Я не стану приводить здесь все описание теста, так как слов было много, особенно в самом начале, но в действительности они были бесполезны, так как приводились для подготовки к внезапному переходу. Неожиданно бесцветные вопросы Кеннеди переменились. Все произошло в одно мгновение и застигло мисс Бонд врасплох.
– Ночь, – сказал Кеннеди.
– День, – ответила мисс Бонд.
– Автомобиль.
– Лошадь.
– Залив.
– Пляж.
– Дорога.
– Лес.
– Ворота.
– Забор.
– Дорожка.
– Кусты.
– Крыльцо.
– Дом.
Мне показалось или я заметил запинку?
– Окно.
– Занавеска.
Да, все было просто. Но слова быстро следовали друг за другом. Без остановки. У нее не было времени сосредоточиться. Я записывал разницу во времени реакции на разные вопросы и сочувствовал ей, проклиная эту «науку третьей степени».[3]
– Париж.
– Франция.
– Латинский квартал.
– Студенты.
– Апаш.[4]
– Доктор Кеннеди, я и в самом деле не могу подобрать ассоциацию.

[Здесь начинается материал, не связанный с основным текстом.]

/-! ## The statements -/

/-- Settles O12: each additive code is the adder, whose result and carry out are the exact sum. -/
theorem additiveFunctionsCarryOut : Obligations.AdditiveFunctionsCarryOut := by
  intro r s c0
  exact ⟨aluAdd_sum17 (~~~r) s c0, aluAdd_sum17 r (~~~s) c0, aluAdd_sum17 r s c0⟩

/-- Settles O13: the adder's overflow in both forms, with the complement of an addend as its negation less one. -/
theorem overflowIsSignedRange : Obligations.OverflowIsSignedRange := by
  refine ⟨fun x y c0 => ?_, fun x y c0 => ?_, fun r s => ?_⟩
  · exact ⟨aluAdd_ovf_eq_carries x y c0, aluAdd_ovf x y c0⟩
  · exact ⟨rfl, rfl⟩
  · simp only [BitVec.ofNat_eq_ofNat, aluFunction_two, aluFunction_one, aluAdd_comm (~~~r) s]
    exact ⟨aluAdd_not_true_ovf r s, aluAdd_not_true_ovf s r⟩

/-- Settles O14: such a code gives a logic value, which has neither. -/
theorem logicFunctionsGiveNoCarry : Obligations.LogicFunctionsGiveNoCarry := by
  intro i r s c0 h
  obtain ⟨f, hf⟩ := aluFunction_eq_aluLogic r s c0 h
  rw [hf]
  exact ⟨rfl, rfl⟩

end Sys2Proof.Machine
end

section
/-! PROOFS. The hazard unit (42_hazard_unit.md R232 to R237): the flag stall by opcode, what a used port does about a
producer in EX, what one port's answer makes of the unit's, and the statements about unused ports and producers in EX. -/

namespace Sys2Proof.Machine

/-! ## The flag stall (42_hazard_unit.md R237) -/

/-- Every format puts the opcode into the top five bits (30_encoding.md R103, R106). -/
@[simp] theorem opcodeOf_encode : ∀ i : Instr, opcodeOf (encode i) = i.opcode
  | .nop .. | .hlt .. | .rsvd19 .. | .rsvd23 .. => opcodeOf_formatZ _ _
  | .load .. | .not .. | .cmpi .. | .addi .. | .subi .. | .andi .. | .ori .. | .xori .. => opcodeOf_formatRRI _ _ _ _
  | .store .. => opcodeOf_formatST _ _ _ _
  | .li .. | .lui .. => opcodeOf_formatRI8 _ _ _
  | .cmp .. | .add .. | .sub .. | .and .. | .or .. | .xor .. | .jr .. | .jalr .. | .adc .. | .sbc .. =>
    opcodeOf_formatRRR _ _ _ _ _
  | .jmp .. | .beq .. | .bne .. | .blt .. | .bgt .. | .bltu .. | .bgtu .. => opcodeOf_formatJ10 _ _ _

theorem flagStall_encode (i : Instr) (exCtl : Ctl) :
    flagStall (encode i) exCtl = (decide (24 ≤ i.opcode.toNat) && exCtl.fi) := by
  rw [flagStall, readsFlags, opcodeOf_encode]

theorem flagStall_encode_of_lt {i : Instr} (exCtl : Ctl) (h : i.opcode.toNat < 24) :
    flagStall (encode i) exCtl = false := by
  rw [flagStall_encode, decide_eq_false (Nat.not_le_of_lt h), Bool.false_and]

/-! ## One port (42_hazard_unit.md R233, R234, R236) -/

section Port
variable {unused : Bool} {exCtl : Ctl} {exSel r : RegIdx} (memCtl : Ctl) (memSel : RegIdx)

/-- An ALU result in EX is forwarded, whatever is in MEM. -/
theorem portSelect_of_alu_in_ex (hused : unused = false) (hwrites : writesReg exCtl exSel r = true)
    (halu : exCtl.writeBackSrc = false) :
    portSelect unused r exCtl exSel memCtl memSel = (.fromEx, false) := by
  simp [portSelect, hused, hwrites, halu]

/-- A store operand in EX stalls, whatever is in MEM. -/
theorem portSelect_of_storeOp_in_ex (hused : unused = false) (hwrites : writesReg exCtl exSel r = true)
    (hstore : exCtl.writeBackSrc = true) :
    portSelect unused r exCtl exSel memCtl memSel = (.none, true) := by
  simp [portSelect, hused, hwrites, hstore]

end Port

/-! ## The unit's answer from one port's (42_hazard_unit.md R240) -/

section Answer
variable {s : State} {ins : Word} {w : Ctl} {sel : ForwardSel} {stalls : Bool}

/-- Port A's selection is the unit's, and its stall enters the unit's beside port B's and the flag stall. -/
theorem hazardOf_of_portA
    (hport : portSelect w.leftUnused (fieldA ins) s.idex.ctl s.idex.selC s.exmem.ctl s.exmem.selC = (sel, stalls)) :
    (s.hazardOf ins w).selA = sel ∧ (s.hazardOf ins w).stall
      = (stalls || ((portSelect w.rightUnused (fieldB ins) s.idex.ctl s.idex.selC s.exmem.ctl s.exmem.selC).2
          || flagStall ins s.idex.ctl)) := by
  refine ⟨congrArg Prod.fst hport, ?_⟩
  rw [hazardOf_stall, hazardStall, hport, Bool.or_assoc]

/-- Port B's selection is the unit's, and its stall enters the unit's beside port A's and the flag stall. -/
theorem hazardOf_of_portB
    (hport : portSelect w.rightUnused (fieldB ins) s.idex.ctl s.idex.selC s.exmem.ctl s.exmem.selC = (sel, stalls)) :
    (s.hazardOf ins w).selB = sel ∧ (s.hazardOf ins w).stall
      = (stalls || ((portSelect w.leftUnused (fieldA ins) s.idex.ctl s.idex.selC s.exmem.ctl s.exmem.selC).2
          || flagStall ins s.idex.ctl)) := by
  refine ⟨congrArg Prod.fst hport, ?_⟩
  rw [hazardOf_stall, hazardStall, hport, Bool.or_assoc, Bool.or_left_comm]

end Answer

/-! ## The statements -/

/-- Settles O19: the match in EX fixes the port's answer before MEM is asked, and that answer is the unit's. -/
theorem producerInExForwardsOrStalls : Obligations.ProducerInExForwardsOrStalls := by
  intro s i
  refine ⟨fun used hwrites => ⟨fun halu => ?_, fun hstore => ?_⟩,
    fun used hwrites => ⟨fun halu => ?_, fun hstore => ?_⟩⟩
  · exact hazardOf_of_portA (portSelect_of_alu_in_ex _ _ used hwrites halu)
  · exact (hazardOf_of_portA (portSelect_of_storeOp_in_ex _ _ used hwrites hstore)).symm
  · exact hazardOf_of_portB (portSelect_of_alu_in_ex _ _ used hwrites halu)
  · exact (hazardOf_of_portB (portSelect_of_storeOp_in_ex _ _ used hwrites hstore)).symm

/-- Settles O18: an unused port answers no selection and no stall, and below opcode 24 there is no flag stall either. -/
theorem unusedPortNeverStallsNorForwards : Obligations.UnusedPortNeverStallsNorForwards := by
  intro s i
  refine ⟨fun unusedA => ?_, fun unusedB => ?_, fun unusedA unusedB below => ?_⟩
  · exact hazardOf_of_portA (unusedA ▸ portSelect_unused ..)
  · exact hazardOf_of_portB (unusedB ▸ portSelect_unused ..)
  · rw [State.holds, hazardStall, unusedA, unusedB, portSelect_unused, portSelect_unused, flagStall_encode_of_lt _ below]
    rfl

end Sys2Proof.Machine
end

section
/-! PROOFS. The running step (43_pipeline.md R264 to R273): what every running step latches whatever its latch case, what the
EX phase makes of the flags and the ALU latches, and which latch case a step takes. -/

namespace Sys2Proof.Machine

/-! ## The EX phase (43_pipeline.md R264, R265; 41_alu.md R213) -/

/-- The flags of an instruction with FI, its Z being that its result is 0. -/
theorem State.exFlags_of_fi {s : State} (h : s.idex.ctl.fi = true) :
    s.exFlags = { n := s.exY.getLsbD 15, c := s.exAlu.c16, z := decide (s.exY = 0), v := s.exAlu.ovf } :=
  if_pos h

theorem State.exFlags_of_no_fi {s : State} (h : s.idex.ctl.fi = false) : s.exFlags = s.flags :=
  if_neg (Bool.eq_false_iff.mp h)

/-- All latch controls are asserted, so the latches take this step's operands and result. -/
theorem State.exAlu_latches (s : State) :
    s.exAlu.latches = { aluA := s.idex.left, aluB := s.idex.right, aluF := s.exY } := rfl

/-! ## The running step (43_pipeline.md R270 to R273) -/

section Latch
variable {s : State} {ins : Word} {w : Ctl}

/-- A jump in EX flushes, whatever the hazard unit says. -/
theorem advance_of_jump (jump : s.idex.ctl.j = true) : s.advance ins w = s.latchFlush :=
  if_pos jump

theorem advance_of_stall (noJump : s.idex.ctl.j = false) (stall : (s.hazardOf ins w).stall = true) :
    s.advance ins w = s.latchStall :=
  (if_neg (Bool.eq_false_iff.mp noJump)).trans (if_pos stall)

theorem advance_of_no_stall (noJump : s.idex.ctl.j = false) (noStall : (s.hazardOf ins w).stall = false) :
    s.advance ins w = s.latchNormal (s.idContent ins w) :=
  (if_neg (Bool.eq_false_iff.mp noJump)).trans (if_neg (Bool.eq_false_iff.mp noStall))

/-- The latch case decides PC, IF/ID and ID/EX alone. -/
theorem advance_eq_retire (s : State) (ins : Word) (w : Ctl) :
    s.advance ins w = { s.retire with
      pc := (s.advance ins w).pc, ifid := (s.advance ins w).ifid, idex := (s.advance ins w).idex } := by
  obtain ⟨-, flushed⟩ | ⟨-, -, stalled⟩ | ⟨-, -, entered⟩ := advance_cases s ins w
  · rw [flushed]; rfl
  · rw [stalled]; rfl
  · rw [entered]; rfl

end Latch

/-- An instruction that answers a next state advances the machine with its own word and control word. -/
theorem exec_next_eq_advance {i : Instr} {s t : State} (h : exec i s = .next t) :
    t = s.advance (encode i) (tableWord i s.flags) := by
  rw [exec_eq] at h
  exact ((runningStep_next_iff ..).mp h).2

/-! ## The statements -/

/-- Settles O30: the step latches what EX gives in every latch case, and the flags EX gives turn on FI. -/
theorem exPhaseWritesTheFlagsOnlyWithFI : Obligations.ExPhaseWritesTheFlagsOnlyWithFI := by
  intro i s t h
  rw [exec_next_eq_advance h, advance_eq_retire]
  exact ⟨s.retire_exmem, State.exFlags_of_fi, State.exFlags_of_no_fi, s.exAlu_latches⟩

/-- Settles O31: the latch case leaves the reset counter and the instruction memory alone; J, then the hold, decide which
case it is. -/
theorem latchCasesFlushStallNormal : Obligations.LatchCasesFlushStallNormal := by
  intro i s t h
  obtain rfl := exec_next_eq_advance h
  refine ⟨?_, ?_, fun jump => ?_, fun noJump held => ?_, fun noJump notHeld => ?_⟩
  · rw [advance_eq_retire]
    exact s.retire_rc
  · rw [advance_eq_retire]
    exact s.retire_imem
  · rw [advance_of_jump jump]
    exact ⟨rfl, rfl, rfl⟩
  · rw [advance_of_stall noJump held]
    exact ⟨rfl, rfl, rfl⟩
  · rw [advance_of_no_stall noJump notHeld]
    exact ⟨rfl, rfl, rfl⟩

end Sys2Proof.Machine
end

section
/-! PROOFS. Reset (70_reset_and_hazards.md R430, R433, R434): the state a hard reset gives, and what each kind sets and
keeps. -/

namespace Sys2Proof.Machine

/-- A hard reset is the power-on state on the host's side of the state it started from (70_reset_and_hazards.md R434). -/
theorem State.hostReset_hard (s : State) :
    s.hostReset .hard = { State.reset with imem := s.imem, data := s.data } := rfl

/-- The snapshot holds nothing of the host's (60_exceptions.md R409). -/
theorem State.snapshot_with_host (s : State) (m : Memory) (d : DataSpace) :
    { s with imem := m, data := d }.snapshot = s.snapshot := rfl

/-- Settles O51: the fields by the laws of `hostReset`; the power-on snapshot because a hard reset differs from power-on
in the host's side alone, which no snapshot sees. -/
theorem hostResetSetsTheResetState : Obligations.HostResetSetsTheResetState := by
  intro s kind
  have hardRegs (r : RegIdx) : (s.hostReset .hard).regs.read r = 0 := by
    rw [State.hostReset_hard_regs, Regs.read_zero]
  have powerOn : (s.hostReset .hard).snapshot = State.reset.snapshot := by
    rw [State.hostReset_hard, State.snapshot_with_host]
  exact ⟨s.hostReset_pc kind, s.hostReset_ifid kind, s.hostReset_idex kind, s.hostReset_exmem kind,
    s.hostReset_memwb kind, s.hostReset_flags kind, s.hostReset_latches kind, s.hostReset_rc kind,
    s.hostReset_imem kind, s.hostReset_data kind, s.hostReset_soft_regs, hardRegs, powerOn⟩

end Sys2Proof.Machine
end

section
/-! PROOFS. Instruction words (30_encoding.md R101 to R106): decoding and encoding are inverse to each other, format by
format, and the statements about words. -/

namespace Sys2Proof

/-! ## A word with a given opcode, put together again -/

section OfOpcode
variable {w : Word} {op : Opcode}

theorem formatZ_of_opcode (h : opcodeOf w = op) : formatZ op (fieldLow11 w) = w :=
  h ▸ formatZ_fields w

theorem formatRRR_of_opcode (h : opcodeOf w = op) :
    formatRRR op (fieldC w) (fieldA w) (fieldB w) (fieldLow2 w) = w :=
  h ▸ formatRRR_fields w

theorem formatRRI_of_opcode (h : opcodeOf w = op) : formatRRI op (fieldC w) (fieldA w) (fieldImm5 w) = w :=
  h ▸ formatRRI_fields w

theorem formatRI8_of_opcode (h : opcodeOf w = op) : formatRI8 op (fieldC w) (fieldImm8 w) = w :=
  h ▸ formatRI8_fields w

theorem formatJ10_of_opcode (h : opcodeOf w = op) : formatJ10 op (fieldBit10 w) (fieldOff10 w) = w :=
  h ▸ formatJ10_fields w

theorem formatST_of_opcode (h : opcodeOf w = op) : formatST op (fieldB w) (fieldA w) (fieldSimm w) = w :=
  h ▸ formatST_fields w

end OfOpcode

/-! ## Both ways round -/

@[simp] theorem decode_encode : ∀ i : Instr, decode (encode i) = i
  | .nop .. | .hlt .. | .rsvd19 .. | .rsvd23 .. => by simp [encode, decode]
  | .load .. | .not .. | .cmpi .. | .addi .. | .subi .. | .andi .. | .ori .. | .xori .. => by simp [encode, decode]
  | .store .. => by simp [encode, decode]
  | .li .. | .lui .. => by simp [encode, decode]
  | .cmp .. | .add .. | .sub .. | .and .. | .or .. | .xor .. | .jr .. | .jalr .. | .adc .. | .sbc .. => by
    simp [encode, decode]
  | .jmp .. | .beq .. | .bne .. | .blt .. | .bgt .. | .bltu .. | .bgtu .. => by simp [encode, decode]

/-- The opcode picks the format, and the word is put together from that format's fields. -/
@[simp] theorem encode_decode (ins : Word) : encode (decode ins) = ins := by
  have hlt : (opcodeOf ins).toNat < 32 := (opcodeOf ins).isLt
  have ofNat {n : Nat} (h : (opcodeOf ins).toNat = n) : opcodeOf ins = BitVec.ofNat 5 n := by
    rw [← h, BitVec.ofNat_toNat, BitVec.setWidth_eq]
  match hop : (opcodeOf ins).toNat, hlt with
  | 0, _ | 1, _ | 19, _ | 23, _ => rw [decode, hop]; exact formatZ_of_opcode (ofNat hop)
  | 2, _ | 12, _ | 13, _ | 14, _ | 15, _ | 16, _ | 17, _ | 18, _ =>
    rw [decode, hop]; exact formatRRI_of_opcode (ofNat hop)
  | 3, _ => rw [decode, hop]; exact formatST_of_opcode (ofNat hop)
  | 4, _ | 5, _ => rw [decode, hop]; exact formatRI8_of_opcode (ofNat hop)
  | 6, _ | 7, _ | 8, _ | 9, _ | 10, _ | 11, _ | 21, _ | 22, _ | 30, _ | 31, _ =>
    rw [decode, hop]; exact formatRRR_of_opcode (ofNat hop)
  | 20, _ | 24, _ | 25, _ | 26, _ | 27, _ | 28, _ | 29, _ =>
    rw [decode, hop]; exact formatJ10_of_opcode (ofNat hop)
  | n + 32, h => omega

theorem opcode_decode (ins : Word) : (decode ins).opcode = opcodeOf ins := by
  rw [← Machine.opcodeOf_encode, encode_decode]

/-! ## The statements -/

/-- Settles O1, format by format through the laws of the fields. -/
theorem decodeUndoesEncode : Obligations.DecodeUndoesEncode := decode_encode

/-- Settles O2, opcode by opcode through the format the opcode picks. -/
theorem encodeUndoesDecode : Obligations.EncodeUndoesDecode := encode_decode

/-- Settles O3, word by word. -/
theorem specExampleWordsDecode : Obligations.SpecExampleWordsDecode := by
  unfold Obligations.SpecExampleWordsDecode
  decide

end Sys2Proof
end

section
/-! PROOFS. The rows of the decoder's table (40_decoder.md R142, R167 to R171): the signals of a packed row, what holds of
every row, and the statements about the control words and the interface of the decoders. -/

namespace Sys2Proof.Machine

/-! ## The signals of a row (40_decoder.md R142) -/

/-- The signals of a row bit by bit, the least significant first. -/
def Signals.bits (g : Signals) : List Bool :=
  [g.hlt, g.selStoreOp.getLsbD 0, g.selStoreOp.getLsbD 1, g.selRightOp.getLsbD 0, g.selRightOp.getLsbD 1, g.fi, g.c0,
    g.i.getLsbD 0, g.i.getLsbD 1, g.i.getLsbD 2, g.rs.getLsbD 0, g.rs.getLsbD 1, g.j, g.jabs, g.memLoad, g.memStore,
    g.assertStoreOp, g.writeBackSrc, g.wrl, g.wrh, g.wben, g.leftUnused, g.rightUnused]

– Хорошо, попробуем еще раз, – с деланным безразличием ответил Крейг. Ни один судебный адвокат не смог бы ставить наводящие вопросы так же безжалостно, как Кеннеди. Слова срывались с его уст резко и быстро.
– Люстра.
– Освещение.
– Электрический свет, – сказал он.
– Бродвей, – ответила она, пытаясь скрыть первое, что пришло ей на ум.
– Сейф.
– Камера.
Боковым зрением я заметил, как подскочила стрелка, измеряющая сердечную деятельность. Что же до времени реакции, то я заметил, что оно значительно возросло. Крейг выжимал ее до отказа. Я мысленно проклинал его.
– Резина.
– Шина.
– Сталь.
– Питтсбург, – наугад сказала она.
– Сейф.
Нет ответа.
– Замок.
Снова нет ответа. Крейг говорил все быстрее. Я подался вперед, напрягшись от волнения и сочувствия.
– Ключ.
Молчание девушки и трепыхание индикатора кровяного давления.
– Завещание.
Последнее слово покончило с ее духом испуганного неповиновения. Хелен с болезненным криком вскочила на ноги.
– Нет, доктор, нет, вы не должны, не должны… – запричитала она, вытянув руки. – Почему вы называете эти слова, а не другие? Может быть…
Если бы я не подхватил ее, думаю, она бы упала в обморок.
Датчик показывал, что ее сердце то подпрыгивает от возбуждения, то падает от страха. Что же Кеннеди будет делать дальше, думал я, решив остановить его, как только смогу. Девушка очаровала меня с того самого момента, как я ее увидел. Я знал, что занял место Флетчера, и не могу не отметить, что испытал определенное удовольствие, поддержав девушку в минуту, когда ей требовалась помощь.
– Может быть, вы догадываетесь о том, что не приходит в голову никому на свете, даже Джеку? Ох, я сойду с ума!
Кеннеди тут же вскочил на ноги, встав прямо перед ней. По его взгляду девушка тут же все поняла. Она увидела, что он знает, и от этого она побледнела и содрогнулась, дернувшись от него ко мне.
– Мисс Бонд, – сказал он, и его голос привлекал внимание – он был низким и взволнованно дрожащим. – Мисс Бонд, вы когда-нибудь лгали, чтобы защитить друга?
– Да, – ответила она, встретившись с ним взглядом.
– Как и я, – продолжил он все тем же возбужденным голосом, – когда я знал о друге правду.